Should probably note programming experience, etc, following the others – top three are, maybe predictably, Python, C++, and Julia in that order, though I’ve spent time messing with several others over the years (e.g. at one point had a decent project with the now seemingly abandoned Haskell bindings llvm-haskell, but haven’t been able to get stack to build it again without some unportable black magic since I stopped working on it at the end of last summer :frowning: Have since got it halfway working with the official C++ API). Decently familiar with PyTorch, TF, and XGBoost also in descending order.

Definitely best to reach me by my school email, which I also already have a Slack with (the primary on my github is an old personal); would love to learn more about the project regardless of outcomes – matthew_meeker@brown.edu

Thanks!

Done. Best thing is to come up with a specific proposal - which is necessary anyway as part of the contributor submission process for GSoC. We can help on Slack with fleshing it out before you submit it.

Prospective GSoC 2023 contributors: if you have proposals related to this topic or MLGO in general, and want to discuss/get feedback on the proposal before submitting it, the monthly MLGO meeting tomorrow will be dedicated to that (“open hours” kind of a thing). Details here.

I’m a new employee at ByteDance for their LLVM compilers. I have done some LLVM ports in the past but not for a while.

They are very interested in MLGO and I would like to demo something to them.

Any suggestions?

Is this something I could do on a mac M1 for example or using Google COlabs?

I am at a senior level and could form a whole team to explore this and contribute to the open source effort. At this point I’m exploring the possibilities.

I have some experience with deep reinforcement learning.

TIA.

Reed

There’s an end-to-end demo that uses Fuchsia’s codebase for training. It should be reasonably up to date, and if you find discrepancies going through it, happy to accept patches.

Note that pretty much everything assumes Linux (Debian).

In LLVM, a good starting point would be lib/Analysis/MLInlineAdvisor.cpp and lib/CodeGen/MLRegalloc*. On the latter, the “priority” one is WIP.

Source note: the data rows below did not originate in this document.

-- ==== Sys2Proof/Laws/KeepsParts.lean ====
section
/-! SUPPORT. What each operation of the mover, the ports, the links, the Porters, the Storekeeper and the slots may
      change, and what
it keeps. -/

namespace Sys2Proof.Machine

open Sys2Proof

variable {F : Part → Bool} {I : Prop} {o : State} {T : List TileSt}

theorem State.resend_keeps {s : State} {c : Nat} {psn : Nat} (h_s : s.Keeps F I o T) (f_peer : F .peer = true) :
    (State.resend s c psn).Keeps F I o T := by
  unfold State.resend
  repeat' first
    | with_reducible assumption
    | with_reducible apply State.setPort_keeps
    | split

theorem State.applyAck_keeps {s : State} {c : Nat} {ack : Nat} {sack : Nat} (h_s : s.Keeps F I o T)
    (f_peer : F .peer = true) :
    (State.applyAck s c ack sack).Keeps F I o T := by
  unfold State.applyAck
  repeat' first
    | with_reducible assumption
    | (with_reducible refine State.each_keeps ?_ fun _ _ _ => ?_)
    | with_reducible apply State.drainSeq_keeps
    | with_reducible apply State.resend_keeps
    | with_reducible apply State.setBits_keeps
    | with_reducible apply State.setConn_keeps
    | with_reducible apply State.setPort_keeps
    | split

theorem State.recordPsn_keeps {s : State} {c : Nat} {psn : Nat} (h_s : s.Keeps F I o T) (f_peer : F .peer = true) :
    (State.recordPsn s c psn).Keeps F I o T := by
  unfold State.recordPsn
  repeat' first
    | with_reducible assumption
    | with_reducible apply State.record_keeps
    | with_reducible apply State.setConn_keeps
    | split

theorem State.sequenced_keeps {s : State} {p : Nat} {h : PeerHdr} {f : State → State} (h_s : s.Keeps F I o T)
    (h_f : ∀ a0, a0.Keeps F I o T → (f a0).Keeps F I o T) (f_peer : F .peer = true) (f_obs : F .obs = true) :
    (State.sequenced s p h f).Keeps F I o T := by
  unfold State.sequenced
  repeat' first
    | with_reducible assumption
    | with_reducible apply State.applyAck_keeps
    | with_reducible apply State.count_keeps
    | with_reducible apply State.dueAck_keeps
    | with_reducible apply State.recordPsn_keeps
    | with_reducible apply State.sendAck_keeps
    | with_reducible apply State.sendNak_keeps
    | with_reducible apply h_f
    | refine State.Keeps.fst (by with_reducible assumption) ?_
    | refine State.Keeps.snd (by with_reducible assumption) ?_
    | refine State.Keeps.snd2 (by with_reducible assumption) ?_
    | refine State.Keeps.snd3 (by with_reducible assumption) ?_
    | split
    | dsimp only

theorem State.applyWrite_keeps {s : State} {p : Nat} {h : PeerHdr} {data : Bytes} (h_s : s.Keeps F I o T)
    (f_fresh : F .fresh = true) (f_notices : F .notices = true) (f_mem : F .mem = true) (f_wild : F .wild = true)
        (f_disp : F .disp = true) (f_eng : F .eng = true) (f_arr : F .arr = true) (f_net : F .net = true)
            (f_mov : F .mov = true) (f_hi : F .hi = true) (f_peer : F .peer = true) (f_porters : F .porters = true)
                (f_obs : F .obs = true) :
    (State.applyWrite s p h data).Keeps F I o T := by
  unfold State.applyWrite
  repeat' first
    | with_reducible assumption
    | with_reducible apply State.count_keeps
    | with_reducible apply State.refuse_keeps
    | with_reducible apply State.writeOut_keeps
    | split

theorem State.applyReadReq_keeps {s : State} {p : Nat} {h : PeerHdr} (h_s : s.Keeps F I o T)
    (f_fresh : F .fresh = true) (f_notices : F .notices = true) (f_wild : F .wild = true) (f_disp : F .disp = true)
        (f_eng : F .eng = true) (f_arr : F .arr = true) (f_net : F .net = true) (f_mov : F .mov = true)
            (f_hi : F .hi = true) (f_peer : F .peer = true) (f_porters : F .porters = true) (f_obs : F .obs = true) :
    (State.applyReadReq s p h).Keeps F I o T := by
  unfold State.applyReadReq
  repeat' first
    | with_reducible assumption
    | with_reducible apply State.count_keeps
    | with_reducible apply State.readOut_keeps
    | with_reducible apply State.refuse_keeps
    | with_reducible apply State.sendSeq_keeps
    | with_reducible apply State.serve_keeps
    | with_reducible apply State.setConn_keeps
    | refine State.Keeps.fst (by with_reducible assumption) ?_
    | refine State.Keeps.snd (by with_reducible assumption) ?_
    | refine State.Keeps.snd2 (by with_reducible assumption) ?_
    | refine State.Keeps.snd3 (by with_reducible assumption) ?_
    | split
    | dsimp only

theorem State.giveParts_keeps {s : State} {l : List PeerWant} {data : Bytes} (h_s : s.Keeps F I o T)
    (f_fresh : F .fresh = true) (f_notices : F .notices = true) (f_mem : F .mem = true) (f_wild : F .wild = true)
        (f_disp : F .disp = true) (f_eng : F .eng = true) (f_arr : F .arr = true) (f_net : F .net = true)
            (f_mov : F .mov = true) (f_hi : F .hi = true) (f_peer : F .peer = true) (f_porters : F .porters = true)
                (f_obs : F .obs = true) :
    (s.giveParts l data).Keeps F I o T := by
  induction l generalizing s data with
  | nil => exact h_s
  | cons r rs ih =>
    unfold State.giveParts
    repeat' first
      | with_reducible assumption
      | with_reducible exact OutK.refused _
      | with_reducible apply OutK.next
      | with_reducible exact OptK.none
      | with_reducible apply OptK.some
      | with_reducible apply ih
      | with_reducible apply State.chanGot_keeps
      | with_reducible apply State.modChan_keeps
      | refine State.Keeps.fst (by with_reducible assumption) ?_
      | refine State.Keeps.snd (by with_reducible assumption) ?_
      | refine State.Keeps.snd2 (by with_reducible assumption) ?_
      | refine State.Keeps.snd3 (by with_reducible assumption) ?_
      | split
      | with_reducible intro a_
      | dsimp only

theorem State.applyReadResp_keeps {s : State} {p : Nat} {h : PeerHdr} {data : Bytes} (h_s : s.Keeps F I o T)
    (f_fresh : F .fresh = true) (f_notices : F .notices = true) (f_mem : F .mem = true) (f_wild : F .wild = true)
        (f_disp : F .disp = true) (f_eng : F .eng = true) (f_arr : F .arr = true) (f_net : F .net = true)
            (f_mov : F .mov = true) (f_hi : F .hi = true) (f_peer : F .peer = true) (f_porters : F .porters = true)
                (f_obs : F .obs = true) :
    (State.applyReadResp s p h data).Keeps F I o T := by
  unfold State.applyReadResp
  try dsimp only
  repeat' first
    | with_reducible assumption
    | with_reducible apply State.count_keeps
    | with_reducible apply State.giveParts_keeps
    | with_reducible apply State.setConn_keeps
    | refine State.Keeps.fst (by with_reducible assumption) ?_
    | refine State.Keeps.snd (by with_reducible assumption) ?_
    | refine State.Keeps.snd2 (by with_reducible assumption) ?_
    | refine State.Keeps.snd3 (by with_reducible assumption) ?_
    | split
    | with_reducible intro a_
    | dsimp only
    | with_reducible refine ⟨?_, ?_, ?_⟩
    | with_reducible rfl
    | apply Tab.wf_set
    | apply Tab.wf_filter
    | apply Tab.wf_modify
    | apply Memory.wf_put
    | apply Memory.wf_write
    | with_reducible refine State.Keeps.mem (F := F) (o := o) (T := T) ?_ (by assumption)
    | with_reducible refine State.Keeps.regs (F := F) (o := o) (T := T) ?_ (by assumption)
    | with_reducible refine State.Keeps.notices (F := F) (o := o) (T := T) ?_ (by assumption)
    | with_reducible refine State.Keeps.counters (F := F) (o := o) (T := T) ?_ (by assumption)
    | with_reducible refine State.Keeps.drops (F := F) (o := o) (T := T) ?_ (by assumption)
    | with_reducible refine State.Keeps.epoch (F := F) (o := o) (T := T) ?_ (by assumption)
    | with_reducible refine State.Keeps.generation (F := F) (o := o) (T := T) ?_ (by assumption)
    | with_reducible refine State.Keeps.prod (F := F) (o := o) (T := T) ?_ (by assumption)
    | with_reducible refine State.Keeps.log (F := F) (o := o) (T := T) ?_ (by assumption)
    | with_reducible refine State.Keeps.tiles (F := F) (I := I) (o := o) ?_
    | exact Nat.mod_lt _ (by decide)
    | (simp_all; done)
    | (simp_all; omega)

theorem State.applyNak_keeps {s : State} {p : Nat} {h : PeerHdr} (h_s : s.Keeps F I o T) (f_fresh : F .fresh = true)
    (f_notices : F .notices = true) (f_wild : F .wild = true) (f_disp : F .disp = true) (f_eng : F .eng = true)
        (f_arr : F .arr = true) (f_net : F .net = true) (f_mov : F .mov = true) (f_peer : F .peer = true)
            (f_porters : F .porters = true) (f_obs : F .obs = true) :
    (State.applyNak s p h).Keeps F I o T := by
  unfold State.applyNak
  repeat' first
    | with_reducible assumption
    | (with_reducible refine State.each_keeps ?_ fun _ _ _ => ?_)
    | with_reducible apply State.count_keeps
    | with_reducible apply State.denied_keeps
    | with_reducible apply State.drainSeq_keeps
    | with_reducible apply State.failWrite_keeps
    | with_reducible apply State.modChan_keeps
    | with_reducible apply State.setConn_keeps
    | refine State.Keeps.fst (by with_reducible assumption) ?_
    | refine State.Keeps.snd (by with_reducible assumption) ?_
    | refine State.Keeps.snd2 (by with_reducible assumption) ?_
    | refine State.Keeps.snd3 (by with_reducible assumption) ?_
    | split
    | dsimp only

I would like to be part of any active slack channel or other place. reedkotler@hotmail.com

It seems that to just try these options, with an existing clang compiler we can use:

./bin/clang -mllvm -enable-ml-inliner=release

or

/bin/clang -mllvm -regalloc-enable-advisor=release

or do we have to have built it specially per instructions at the github site for this project?

TIA

Without the extra build flags, the compiler should emit a warning about how the requested advisor could not be set up.

@mtrofin Hi! Could I be added to the slack channel? Would love to participate in ML based compiler optimizations.
I’m currently working as a machine learning engineer at LinkedIn involved in scaling offline RL experimentations.